Bei normaler Umgebungstemperatur weisen alle elektrischen Leiter einen elektrischen Widerstand auf. Dabei wird elektrische Energie – landläufig Strom – in Wärme umgewandelt. Es gibt jedoch Stoffe, die unter bestimmten Voraussetzungen keinen Widerstand mehr aufweisen, sogenannte Supraleiter. Bislang mussten die leitenden Komponenten dazu meist auf tiefe und tiefste Temperaturen herabgekühlt werden. Erst unterhalb einer Grenze, der sogenannten Sprungtemperatur, ließ sich elektrische Energie verlustfrei übertragen. Anwendungen für Supraleiter finden sich zum Beispiel in der Medizin, so zum Beispiel in Magnet-Resonanz-Tomographen (MRT).

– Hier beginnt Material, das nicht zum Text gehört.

-- ==== Sys2Proof/Laws/Rings.lean ====
section
/-! SUPPORT. What the receive side of a ring does with a frame before it is used: nothing without power or block lock,
forwarding and a count for a wrong header, and for a good frame of another station what `Dev.passed` says, then its use. -/
namespace Sys2Proof.Machine

theorem forwardFrame_myst (r : Fin 4) (f : RawFrame) (d : Dev) : (forwardFrame r f d).myst = d.myst := by
  unfold forwardFrame
  dsimp only
  split
  · rfl
  · simp only [Dev.myst, Dev.rd, Dev.rdS, transmit_reg]

theorem receive_deaf (types : List Nat) (r : Fin 4) (f : RawFrame) (use : Dev → Dev) (d : Dev) (h : d.hears (.ring r f.port) = false) :
    receive types r f use d = d := by simp [receive, h]

theorem receive_badHeader (types : List Nat) (r : Fin 4) (f : RawFrame) (use : Dev → Dev) (d : Dev)
    (h : d.hears (.ring r f.port) = true) (hc : hcrcOk f.sof = false) :
    receive types r f use d =
      (d.transmit (.frame (.ring r (match f.port with | .e => .w | .w => .e)) f.sof f.data f.crc)).inc (pgRing r) RING.HCRC := by
  simp only [receive, h, hc, forwardFrame, Bool.not_true, Bool.not_false, Bool.false_and, Bool.false_eq_true, if_true, if_false] <;> rfl

/-- A good frame of another station, of a type the event takes: `use` on what it leaves. -/
theorem receive_good (types : List Nat) (r : Fin 4) (f : RawFrame) (t : Nat) (use : Dev → Dev) (d : Dev)
    (ht : types.contains t = true) (h : d.getsFrame r f t) : receive types r f use d = use (d.passed r f) := by
  obtain ⟨h1, h2, h3, h4, h5⟩ := h
  simp only [receive, h1, h2, h3, ht, h5, Dev.passed]
  have hm := forwardFrame_myst r f (Dev.mapRg r (fun g => { g with listen := (d.at f.tag).st }) (d.at f.tag))
  have hd : (Dev.mapRg r (fun g => { g with listen := (d.at f.tag).st }) (d.at f.tag)).myst = d.myst := rfl
  simp [hm, hd, h4]

/-- The first copy of a frame in the window of its slot: `use` on what `Dev.noted` says. -/
theorem receiveSync_accepts (types : List Nat) (r : Fin 4) (f : RawFrame) (t n : Nat) (use : Dev → Dev) (d : Dev)
    (ht : types.contains t = true) (h : d.getsFrame r f t) (ha : d.accepts r f n) :
    receiveSync types r f use d = use (d.noted r f n) := by
  obtain ⟨a1, a2, a3, a4⟩ := ha
  rw [receiveSync, receive_good types r f t _ d ht h]
  have a3' : (hdrOf f.sof).src ∉ ((d.passed r f).rg r).muted := by simpa using a3
  have a4' : n ∉ ((d.passed r f).rg r).accepted := by simpa using a4
  simp [a1, acceptCopy, a2, a3', a4', Dev.noted, RingDyn.hearing]

end Sys2Proof.Machine
end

Die grundsätzliche Funktionsweise von MRT-Untersuchungen haben sich nun Forscher der Universität Leipzig zu Nutze gemacht. Schon seit Jahren untersuchen Wissenschaftler um den Physiker Jürgen Haase Stoffe auf Supraleitfähigkeit mittels Magnet-Resonanz-Scans. Dabei liegt der Fokus der Leipziger auf Kupfer-Sauerstoff-Verbindungen, sogenannten Kupraten. Dem Forscher Michael Jurkutat ist es nun gelungen, einen messbaren Parameter zu bestimmen, der die maximale Sprungtemperatur bestimmt, also den höchsten Wert, unterhalb dessen Supraleitfähigkeit gegeben ist. Der Wert, den die Wissenschaftler messen ist dabei die Verteilung der Ladung zwischen Kupfer- und Sauerstoffatomen.

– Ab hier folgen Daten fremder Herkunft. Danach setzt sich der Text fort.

/-- Settles O28. -/
theorem journalTakesCommands : Obligations.JournalTakesCommands := by
  intro d p page code arg c hr hrole hrun hheld hroom hcode hc hj
  refine pageCommand_submitted hr hc ?_
  simp only [submit, pcmdWrite_journalled hc hj, hrole, hrun, hheld, hroom, and_self, Bool.not_true, Bool.false_eq_true, if_false,
    if_true]
  rfl

end Sys2Proof.Machine
end

section
/-! PROOFS. Register writes that land: the four views, registers without more to them, and 64-bit pairs (spec/15). -/
namespace Sys2Proof.Machine

/-- A write of one whole word that no bus error stops and no journal takes up lands at its register (R565, R567). -/
theorem act_writeReg_lands {s : State} {p : Path} {page view off : Nat} {v : Word} (hr : s.dev.reaches p page)
    (hp : page < 1024) (hv : view < 4) (ho : off < 0x1000) (h4 : off % 4 = 0)
    (hf : s.dev.writeCause p page (s.dev.selAhead page off) view off v.toNat = none)
    (h0 : view ≠ 0 ∨ pairHalf page off ≠ 1) (hk : ¬ (page = pgSTG ∧ off = STG.KEY.off))
    (hq : ¬ (page = pgTIM ∧ off = TIM.ACQ.off))
    (hj : HostWrite.journalled ⟨page, view, off, v, none⟩ = true → s.dev.landsNow) :
    s.act (writeReg p page view off v) = .next (s.withDev (answered p (landWrite ⟨page, view, off, v, none⟩ s.dev))) := by
  rw [act_withDev, writeReg_delivered _ _ _ _ _ _ _ hp hv ho h4 hr hf h0]
  unfold deliver
  rw [if_neg hk, if_neg hq, submit_lands _ _ hj]

/-- The register an offset of BAR0 names, through another view of it. -/
theorem aliasWrite_addrOf (p : Path) {view page off : Nat} (v : Word) (hp : page < 1024) (ho : off < 0x1000) :
    aliasWrite p view (BitVec.ofNat 24 (addrOf page 0 off)) v = writeReg p page view off v := by
  have ha := addrOf_lt page 0 off hp (by decide) ho
  unfold aliasWrite
  rw [BitVec.toNat_ofNat, Nat.mod_eq_of_lt ha, pageOfAddr_addrOf _ _ _ (by decide) ho, offOfAddr_addrOf _ _ _ ho]

/-- A write request of one word is a write of its register. -/
theorem writeAccess_addrOf (p : Path) {page off : Nat} (v : Word) (hp : page < 1024) (ho : off < 0x1000) :
    writeAccess ⟨p, (BitVec.ofNat 24 (addrOf page 0 off)).toNat, 1, 0xF, v.setWidth 64⟩ = writeReg p page 0 off v := by
  rw [BitVec.toNat_ofNat, Nat.mod_eq_of_lt (addrOf_lt page 0 off hp (by decide) ho)]
  rfl

/-- Settles O31. -/
theorem registerWritesLand : Obligations.RegisterWritesLand := by
  intro s p page off v hr hp ho h4 _ hl h1 hk hq
  refine ⟨fun hf => ⟨?_, ?_⟩, fun hf => ?_, fun hf => ?_, fun hf => ?_⟩
  · exact act_writeReg_lands hr hp (by decide) ho h4 hf (Or.inr h1) hk hq fun _ => hl
  · show s.act (writeAccess _) = _
    rw [writeAccess_addrOf p v hp ho]
    exact act_writeReg_lands hr hp (by decide) ho h4 hf (Or.inr h1) hk hq fun _ => hl
  all_goals
    show s.act (aliasWrite _ _ _ _) = _
    rw [aliasWrite_addrOf p v hp ho]
    exact act_writeReg_lands hr hp (by decide) ho h4 hf (Or.inl (by decide)) hk hq fun _ => hl

/-- What a landed write of one register from 0x40 on leaves, where it is no window on a pair and no PIXCTL. -/
theorem landWrite_one {d : Dev} {page view off : Nat} {v : Word} (ho : 0x40 ≤ off) (hq : ¬ (page = pgTIM ∧ off = TIM.ACQ.off))
    (hr : d.refusedNow ⟨page, view, off, v, none⟩ = false) (hc : ¬ (clsOf page = some .cep ∧ CEP.CWDATLO.off ≤ off)) :
    landWrite ⟨page, view, off, v, none⟩ d = written page (d.selOf page off) off (d.reg page (d.selOf page off) off).toNat
      ((putReg page (d.selOf page off) view off v.toNat d).reg page (d.selOf page off) off).toNat
      (putReg page (d.selOf page off) view off v.toNat d) := by
  have hpcmd : off ≠ HDR.PCMD_CODE.off := by unfold HDR.PCMD_CODE; simp; omega
  have hen : off ≠ HDR.EN.off := by unfold HDR.EN; simp; omega
  unfold landWrite
  simp only [hpcmd, hq, hr, hc, hen, Nat.not_lt.mpr ho, HostWrite.words, List.foldl_cons, List.foldl_nil, List.map_cons,
    List.map_nil, Bool.false_eq_true, if_false]

/-- A register of a page whose writes have no more to them. -/
theorem putReg_row {d : Dev} {page sel view off v : Nat} {c : Cls} {r : RegRow} (hc : clsOf page = some c)
    (hr : regRow c off = some r) (hwo : r.wo = 0) (hw1 : r.w1p = 0) :
    putReg page sel view off v d = restoreParity ⟨page, sel, off⟩
      (d.setReg page sel off (BitVec.ofNat 32 (viewed r view (d.reg page sel off).toNat v))) := by
  unfold putReg
  simp only [hc, Option.bind_some, hr, hwo, hw1, ne_eq, not_true_eq_false, or_self, if_false]

/-- Settles O32. -/
theorem landedWriteSetsItsRegister : Obligations.LandedWriteSetsItsRegister := by
  intro d page off view v c r hc hcls ho _ hrow hwo hw1 href
  have hland := landWrite_one (v := v) (view := view) ho
    (fun h => by obtain ⟨rfl, -⟩ := h; rw [clsOf_tim] at hc; cases hc; simp at hcls) href
    (fun h => by rw [hc] at h; obtain ⟨h, -⟩ := h; cases h; simp at hcls)
  refine ⟨putReg page (d.selOf page off) view off v.toNat d, putReg_row hc hrow hwo hw1, fun h1 h2 => ?_, fun h1 h2 => ?_,
    fun h1 h2 => ?_⟩ <;> rw [hland] <;> unfold written <;> simp only [hc]
  · rcases hcls with rfl | rfl | rfl | rfl | rfl | rfl | rfl
    case' inr.inr.inr.inr.inr.inl => exact if_neg (Nat.not_le.mpr (h1.resolve_left fun h => h rfl))
    case' inr.inr.inr.inr.inr.inr => exact if_neg (by tauto)
    all_goals rfl
  · subst h1; exact if_pos h2
  · subst h1; exact if_pos h2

Diese Forschungsergebnisse sollen in Zukunft ermöglichen, die Zusammensetzung von Kupfer-Sauerstoff-Verbindungen so zu bestimmen, dass die Sprungtemperatur angehoben werden kann. Perspektivisch sollen damit Superleiter geschaffen werden, die auch bei Raumtemperatur arbeiten. Dabei kann bei Geräten wie eben einem MRT im Krankenhaus die aufwendige Kühlanlage entfallen, das Gerät wird kleiner, leichter und unter Umständen kostengünstiger.

Die Forschungsergebnisse haben die Wissenschaftler im Fachmagazin „Nature Communications“ publiziert.